Farming wasn’t part of their life experience, but they had become avid gardeners in their time on the East Shore. They set to work planning a market garden and soon became a familiar site at the Creston Valley Farmers’ Market (Laura kept her day job to help pay the bills), and then they came across the concept of community-supported agriculture, where customers pay in the spring for a weekly delivery of fresh, seasonal produce.
Those deliveries are accompanied by a recipe to inspire the use of products that might be unfamiliar to local residents. Japanese salad turnips? “I like them I and I like to grow them,” Nigel said. Japanese sweet snacking peppers? “We were the first in the Valley to grow them,” Laura added.

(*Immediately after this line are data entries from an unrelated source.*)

/-- Debits and record debits: of the records not yet WRITTEN, and what a halt took (R218, R325). -/
def State.debits (s : State) (p : Option Nat → Bool) : Nat :=
  ((s.records.filter (fun r => (r.account == .debit || r.account == .record) && p r.tid)).map (·.cost)).sum +
    (s.openChans.map (fun e => if p (s.writer e.1) then e.2.haltCost else 0)).sum

/-- Seal credits. -/
def State.sealRes (s : State) (p : Option Nat → Bool) : Nat :=
  (s.openChans.map (fun e => match e.2.credit with | some k => if p k.tid then k.cost else 0 | none => 0)).sum +
    (if p none then
      (s.ovr.intakes.map (fun e => match e.2.credit with | some k => k.cost | none => 0)).sum
    else 0)

/-- Intake: mirror credits granted and partner's grains not yet WRITTEN here. -/
def State.intakeEnergy (s : State) : Nat :=
  (s.ovr.intakes.map (fun e => (e.2.outstanding.map (·.1)).sum)).sum + (s.ovr.prov.map (·.cost)).sum +
    ((s.records.filter (fun r => r.account == .intake)).map (·.cost)).sum

/-- ENG_COMMIT (R218). -/
def State.commit (s : State) : Nat :=
  s.earmarks (fun _ => true) + s.debits (fun _ => true) + s.sealRes (fun _ => true) + s.intakeEnergy +
    s.power.spinup.getD 0

/-- ENG_TEN_t: the committed energy of tenant `t` (R219). -/
def State.tenEnergy (s : State) (t : Nat) : Nat :=
  s.earmarks (· == some t) + s.debits (· == some t) + s.sealRes (· == some t)

/-- ENG_LEND; 0 while ENG_CTRL.EN is 0 (R217, R235). -/
def State.lend (s : State) : Nat := if s.flag Reg.ENG_CTRL_EN then s.getF Reg.ENG_LEND_E else 0

/-- A record debit is permitted by R27 (spec/06 R131). -/
def State.debitOk (s : State) (cost : Nat) : Bool := decide (s.commit + cost ≤ s.lend)

/-- The spindle is at speed. -/
def State.atSpeed (s : State) : Bool := s.flag Reg.SPN_STATE_AT_SPEED

/-- An admission must also afford the spin-up charge (R222). -/
def State.needSpinup (s : State) : Bool := !s.atSpeed && s.power.spinup.isNone

/-- What an admission of `len` grains to channel `n` earmarks (R218). -/
def State.earmarkOf (s : State) (n len : Nat) : Nat :=
  let z := s.costOf (s.chan n).bushel
  len * z + (if s.willRoll n len then 2 * z else 0)

/-- Admission is closed under R27 exactly while LEND_OK is 0 (R220). -/
def State.lendOk (s : State) : Bool := s.flag Reg.ENG_STATUS_LEND_OK

/-- The energy credit for `len` grains of channel `n` is there (R219). -/
def State.energyOk (s : State) (n len : Nat) : Bool :=
  let a := s.earmarkOf n len + (if s.needSpinup then s.getF Reg.ENG_SPINUP_E else 0)
  decide (s.commit + a ≤ s.lend) &&
  (match s.writer n with
   | some t => decide (s.tenEnergy t + a ≤ (s.ten t).share.energy)
   | none => true) &&
  s.lendOk && !(s.needSpinup && s.getF Reg.ENG_SPINUP_E == 0)

/-- Checks the account after a change (R220): admission closes once ENG_COMMIT exceeds ENG_LEND. -/
def State.checkEnergy (s : State) : State :=
  if s.lendOk && decide (s.lend < s.commit) then
    let c := s.commit
    ((((s.lower Reg.ENG_STATUS_LEND_OK).raise Reg.ENG_EVENTS_CLOSE).event 0x32 0 0 c).causeOpen 5).emcy 0xFF01 0xFF s.lend
  else s

/-! ## Power loss (spec/10 R228, R230) -/

/-- The sequence of R230 runs, or has run, as a power loss: PL_ACTIVE. In that of a deferred reset it is 0 (spec/18 R377). -/
def State.inLoss (s : State) : Bool := s.flag Reg.ENG_STATUS_PL_ACTIVE

/-- The power die has detected a loss and has not restarted the charger since (R214, R396). -/
def State.lossStands (s : State) : Bool := s.power.loss.isSome && !s.power.charger

/-! ## Admission (spec/02 R38, R49; spec/01 R20) -/

/-- The port is open: PORT_EN set, seated, no power loss past step 3, running (R49). -/
def State.portOpen (s : State) : Bool := s.live && s.flag Reg.SP_CTRL_PORT_EN && s.port.seated

/-- Write admission is open for class `cls` (R49). -/
def State.admitOpen (s : State) (cls : Nat) : Bool :=
  s.flag Reg.SP_CTRL_ADMIT_EN && s.lendOk && !s.power.admClosed && !(s.heating && cls != 0)

/-- SP_STATUS.ADMIT_OPEN: write admission is open for some class. -/
def State.admitAny (s : State) : Bool := s.admitOpen 0

/-- The shedding state of channel `n`. -/
def State.shedOf (s : State) (n : Nat) : Shed := sget {} n s.shed

/-- Channel `n` is under reduction (spec/05 R115). -/
def State.reduced (s : State) (n : Nat) : Bool := s.flag Reg.ARB_STATUS_SHORTFALL && decide ((s.shedOf n).factor < 32768)

/-- Channel `n` is being shed (R115). -/
def State.beingShed (s : State) (n : Nat) : Bool :=
  s.reduced n && ((s.shedOf n).factor == 0 || decide ((s.shedOf n).quota < (s.chan n).frameMax))

/-- A write to channel `n` is in flight, from admission to status (R41). -/
def State.writeBusy (s : State) (n : Nat) : Bool :=
  s.frames.any (fun f => f.ty == 0 && f.chan == n) || s.cmds.any (fun c => c.op == 0x10 && dChan c.desc == n)

/-- The two free FIFOs are empty. -/
def State.noBushel (s : State) : Bool := s.fifoA.isEmpty && s.fifoB.isEmpty

/-- Pages, tag and slots for a frame of `len` grains of channel `n` are there for the owner (R38 step 10). A roll-over
in prospect with no free bushel counts as a slot shortfall (R134). -/
def State.poolsOk (s : State) (n len : Nat) (owner : Option Nat) : Bool :=
  s.writePagesOk len owner && s.tagOk 0 owner && s.slotsOk (s.chan n).act len owner &&
    !(s.willRoll n len && s.noBushel)

/-- READY of channel `n` (R38). -/
def State.ready (s : State) (n : Nat) : Bool :=
  let c := s.chan n
  c.isOpen && s.energyOk n c.frameMax && s.poolsOk n c.frameMax (s.writer n)

/-- The channel has a grain as a resident (R39): DURABLE with its page held, or staged and checked. -/
def State.residentRec (s : State) (n : Nat) (g : Word) : Option Rec :=
  s.records.find? (fun r => r.kind == .grain && !r.intake && r.chan == n && r.seq == g)

/-- The staging that makes a grain resident (R100). -/
def State.residentStage (s : State) (n : Nat) (g : Word) : Option Staging :=
  s.stagings.find? (fun t => t.chan == n && t.seq == g && t.checked && !t.revoked)

/-- Takes one free value (log entry 3). -/
def State.fresh (s : State) : State × Word := ({ s with freeCtr := s.freeCtr + 1 }, Config.freeWord s.freeCtr)

end Sys2Proof.Machine
end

Those weekly deliveries often include Asian vegetables that grow well here, but “things our customers haven’t seen before,” Laura said. Perhaps not surprisingly, they occasionally discover edible weeds that they turn into crops—the use of indigenous plants takes the concept of local food to an entirely different level.
Nigel credits the Farmers’ Market for helping to build the Cartwheel Farm business.
“People increasingly want to make a connection between the food on their table and the people who grow it,” he said. “And word of mouth is our best form of advertising.”
This year marks the first full season for their heated greenhouse, which lengthens the growing season by at least a month. Across the driveway, Laura points to the field that now provides three seasonal jobs, describing it as “One hundred 100-foot rows.” Crops are rotated and some rows are cover-cropped each year to allow the land to rejuvenate.
Asked if there was a particular moment of inspiration that led to his passion for growing food, Nigel thinks a for a moment and then refers to a book he read by Quebec “micro-farmer” and educator Jean-Martin Fortier. That book, How to Make a Living From a 1.5 Acre Market Garden, with its emphasis on ecological, human-scale and economically viable, sustainable agriculture, convinced him that gardening was a viable and important endeavor.
It is quite possible that readers have enjoyed Cartwheel Farm produce without knowing it. In addition to the weekly home deliveries and Farmers’ Market, restaurants have become valued customers, too. Yahk Mountain Café, The Bistro at Skimmerhorn Winery, Black Salt Café, Boccalino, Kootenay Cabin Restaurant and Red’s Bakery are all customers, as is “the very supportive” Yasodhara Ashram.
Surprisingly, young families make up the bulk of subscribers. Perhaps they are more adventurous in the kitchen, but the discovery that locally grown food is competitively priced and far fresher than imported produce is also a key.
“People want to feel connected to their community, and food can play an important role in filling that need,” Laura said.
Like any startup business owners, Laura and Nigel, are quick to admit there are struggles. In the year that their son, Callum, was born, farming became even more challenging when smoke from wildfires filled the Creston Valley, obliterating the sun and keeping many indoors.
“We really questioned what we were doing,” Laura said.
This year, Nigel points out a dry shallow spot near the greenhouse that is usually overflowing with water at this time of year. Spring water that often runs across the driveway during freshet has not appeared. Climate change might allow for the growth of crops that would not have thrived here a few decades ago, but a shortage of water fills farmers everywhere with fear.
On balance, though, Laura describes the venture into market gardening as “a pretty feel-good story,” one illustrated with images of a energetic and imaginative couple thrilled at the notion that their child loves being out in the dirt among the plants, and with the belief that producing nutritious, organic, locally grown food is an honourable and important endeavor.